To use SSM Automation, check [the
link](https://medium.com/@adhorn/creating-your-own-chaos-monkey-with-aws-systems-manager-automation-6ad2b06acf20)

- Support for (randomly) stopping EC2 instances via API
- Support for (randomly) stopping EC2 instances via AWS Lambda
- Support for (randomly) terminating EC2 instances via API
- Support for detaching EBS volumes from EC2 instances via API
(ec2, ebs)
- Support for rebooting RDS instance with proper tags via API
- Support for CPU stress scenario via Run Command

Upload an SSM Automation document:
==================================

``` {.sourceCode .shell}
aws ssm create-document --name "StopRandomInstances-API" --content file://stop-random-instance-api.yml --document-type "Automation" --document-format YAML
```
Upload all of the SSM Documents to the AWS region of your choice
================================================================

``` {.sourceCode .shell}
cd chaos-ssm-documents/run-command

./upload-document.sh -r eu-west-1 (or other region of your choice)
```

SSM Run Command documents:
==========================

To use SSM Run Command, please check [this
link](https://medium.com/@adhorn/injecting-chaos-to-amazon-ec2-using-amazon-system-manager-ca95ee7878f5)

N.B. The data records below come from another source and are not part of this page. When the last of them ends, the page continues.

-- ==== Sys2Proof/Laws/PerInstr.lean ====
section
/-! SUPPORT. One lemma per command: its encoding is a well-formed word (30_encoding.md R91 to R93, R96). -/

namespace Sys2Proof.Laws.Encoding

/-- The word of a command has an assigned opcode and a zero `zero` field. -/
abbrev Statement (i : Instr) : Prop := wellFormedWord (Sys2Proof.encode i) = true

theorem nop : Statement .nop := by decide
theorem reset : Statement .reset := by decide
theorem clrerr : Statement .clrerr := by decide

theorem pushs (sym : Sym) : Statement (.pushs sym) := by
  have h1 : (Sys2Proof.encode (.pushs sym)).extractLsb' 24 8 = 0x10#8 := by
    show (0x10#8 ++ 0#3 ++ sym : BitVec (8 + 3 + 21)).extractLsb' 24 8 = 0x10#8
    rw [BitVec.extractLsb'_append_eq_of_le (by omega), BitVec.extractLsb'_append_eq_of_le (by omega)]
    decide
  have h2 : (Sys2Proof.encode (.pushs sym)).extractLsb' 21 3 = 0#3 := by
    show (0x10#8 ++ 0#3 ++ sym : BitVec (8 + 3 + 21)).extractLsb' 21 3 = 0#3
    rw [BitVec.extractLsb'_append_eq_of_le (by omega)]
    decide
  unfold Statement
  simp [wellFormedWord, h1, formatOfOpcode, zeroFieldOk, h2]

theorem pushb (byte : Byte) : Statement (.pushb byte) := by
  have h1 : (Sys2Proof.encode (.pushb byte)).extractLsb' 24 8 = 0x11#8 := by
    show (0x11#8 ++ 0#16 ++ byte : BitVec (8 + 16 + 8)).extractLsb' 24 8 = 0x11#8
    rw [BitVec.extractLsb'_append_eq_of_le (by omega), BitVec.extractLsb'_append_eq_of_le (by omega)]
    decide
  have h2 : (Sys2Proof.encode (.pushb byte)).extractLsb' 8 16 = 0#16 := by
    show (0x11#8 ++ 0#16 ++ byte : BitVec (8 + 16 + 8)).extractLsb' 8 16 = 0#16
    rw [BitVec.extractLsb'_append_eq_of_le (by omega)]
    decide
  unfold Statement
  simp [wellFormedWord, h1, formatOfOpcode, zeroFieldOk, h2]

theorem popb : Statement .popb := by decide
theorem pops : Statement .pops := by decide
theorem hcount : Statement .hcount := by decide
theorem tbuild : Statement .tbuild := by decide
theorem cwalk : Statement .cwalk := by decide
theorem encode : Statement .encode := by decide
theorem pack : Statement .pack := by decide
theorem unpack : Statement .unpack := by decide
theorem decode : Statement .decode := by decide
theorem hwrite : Statement .hwrite := by decide
theorem hread : Statement .hread := by decide
theorem compress : Statement .compress := by decide
theorem decompress : Statement .decompress := by decide

end Sys2Proof.Laws.Encoding
end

**Support Canceling & Rollback (10s max)**

- Support for killing a process by name using `kill-process.yml`
- Support for CPU stress using `cpu-stress.yml`
- Support for IO stress using `io-stress.yml`
- Support for memory stress using `memory-stress.yml`
- Support for diskspace stress using `diskspace-stress.yml`
- Support for latency injection to network traffic on a particular network interface using `latency-stress.yml`
- Support for latency injection with jitter to outgoing or incoming traffic from a configurable list of sources (Supported: IPv4, IPv4/CIDR, Domain name, DYNAMODB|S3) using `latency-stress-sources.yml`
- Support for packet loss injection to network traffic on a particular network interface using `network-loss-stress.yml`
- Support for packet loss injection to outgoing or incoming traffic from a configurable list of sources (Supported: IPv4, IPv4/CIDR, Domain name, DYNAMODB|S3) using `network-loss-sources.yml`

**Experimental**

- Support for blackhole S3 stress using `blackhole-s3-stress.yml`
- Support for blackhole DynamoDB stress using `blackhole-dynamo-stress.yml`
- Support for blackhole EC2 stress using `blackhole-ec2-stress.yml`

**Prerequisites**

- [SSM
Agent](https://docs.aws.amazon.com/systems-manager/latest/userguide/sysman-install-ssm-agent.html)
(Preinstalled on several Amazon Machine Images)
- [stress-ng, tc, and
jq](https://github.com/adhorn/chaos-ssm-documents/blob/master/run-command/install-dependencies.yml)
(Automatic install of dependencies)

Upload one document at a time
=============================

``` {.sourceCode .shell}
cd chaos-ssm-documents/automation

aws ssm create-document --content file://cpu-stress.yml --name "cpu-stress" --document-type "Command" --document-format YAML
```

Upload all of the SSM Documents to the AWS region of your choice
================================================================

``` {.sourceCode .shell}
cd chaos-ssm-documents/run-command

./upload-document.sh -r eu-west-1 (or other region of your choice)
```

SOME WORDS OF CAUTION BEFORE YOU START BREAKING THINGS:
=======================================================

- To begin with, DO NOT use these chaos injection commands in
production blindly!!
- Always review the SSM documents and the commands in them.
- Make sure your first chaos injections are done in a test environment
and on test instances where no real and paying customer can
be affected.
- Test, test, and test more. Remember that chaos engineering is about
breaking things in a controlled environment and through well-planned
experiments to build confidence in your application — and you own
tools — to withstand turbulent conditions.